Collected data

<<<<

/-- The meaning of SNAPSHOT. -/
def execSnapshot (p : Fin 4) (s : State) : Host.Outcome State Fault Refusal := .next (snapshot p s)
/-- The meaning of PACKAGE_SNAPSHOT. -/
def execPackageSnapshot (fn : Fn) (s : State) : Host.Outcome State Fault Refusal := .next (packageSnapshot fn s)
/-- The meaning of PERIODIC_SNAPSHOT. -/
def execPeriodicSnapshot (p : Fin 4) (s : State) : Host.Outcome State Fault Refusal := .next (periodicSnapshot p s)
/-- The meaning of TRACE_STREAM. -/
def execTraceStream (p : Fin 4) (s : State) : Host.Outcome State Fault Refusal := .next (traceStream p s)
/-- The meaning of PEG_CAPTURE. -/
def execPegCapture (s : State) : Host.Outcome State Fault Refusal := .next (pegCapture s)
/-- The meaning of PEG_WINDOW_CLOSE. -/
def execPegWindowClose (s : State) : Host.Outcome State Fault Refusal := .next (pegWindowClose s)
/-- The meaning of PEG. -/
def execPeg (p : Fin 4) (s : State) : Host.Outcome State Fault Refusal := .next (peg p s)
/-- The meaning of PEG_TRIGGER. -/
def execPegTrigger (fn : Fn) (halt fabric : Bool) (s : State) : Host.Outcome State Fault Refusal := .next (pegTrigger fn halt fabric s)
/-- The meaning of PEG_RESUME. -/
def execPegResume (fn : Fn) (fabric : Bool) (s : State) : Host.Outcome State Fault Refusal := .next (pegResume fn fabric s)
/-- The meaning of PEG_PACKET_RECEIVE. -/
def execPegPacketReceive (port : Fin 32) (payload : Bytes) (s : State) : Host.Outcome State Fault Refusal :=
  .next (pegPacketReceive port payload s)
/-- The meaning of COUNTER_SELECT_WRITE. -/
def execCounterSelectWrite (fn : Fn) (p : Fin 4) (index : Nat) (value : W32) (s : State) : Host.Outcome State Fault Refusal :=
  .next (counterSelectWrite fn p index value s)
/-- The meaning of COUNTER_SELECT_APPLY. -/
def execCounterSelectApply (p : Fin 4) (s : State) : Host.Outcome State Fault Refusal := .next (counterSelectApply p s)
/-- The meaning of OBS_MODE_WRITE. -/
def execObsModeWrite (fn : Fn) (p : Fin 4) (value : W32) (s : State) : Host.Outcome State Fault Refusal :=
  .next (obsModeWrite fn p value s)

end Sys2Proof.Machine
end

>>>>

▶ EXERCISE BRIEF:
Reproduce exactly, please, only the lines from the start of the data above to the line that contains "of PACKAGE_SNAPSHOT. -/", with both ends kept.

▶ SOLVED EXERCISE:
/-- The meaning of SNAPSHOT. -/
def execSnapshot (p : Fin 4) (s : State) : Host.Outcome State Fault Refusal := .next (snapshot p s)
/-- The meaning of PACKAGE_SNAPSHOT. -/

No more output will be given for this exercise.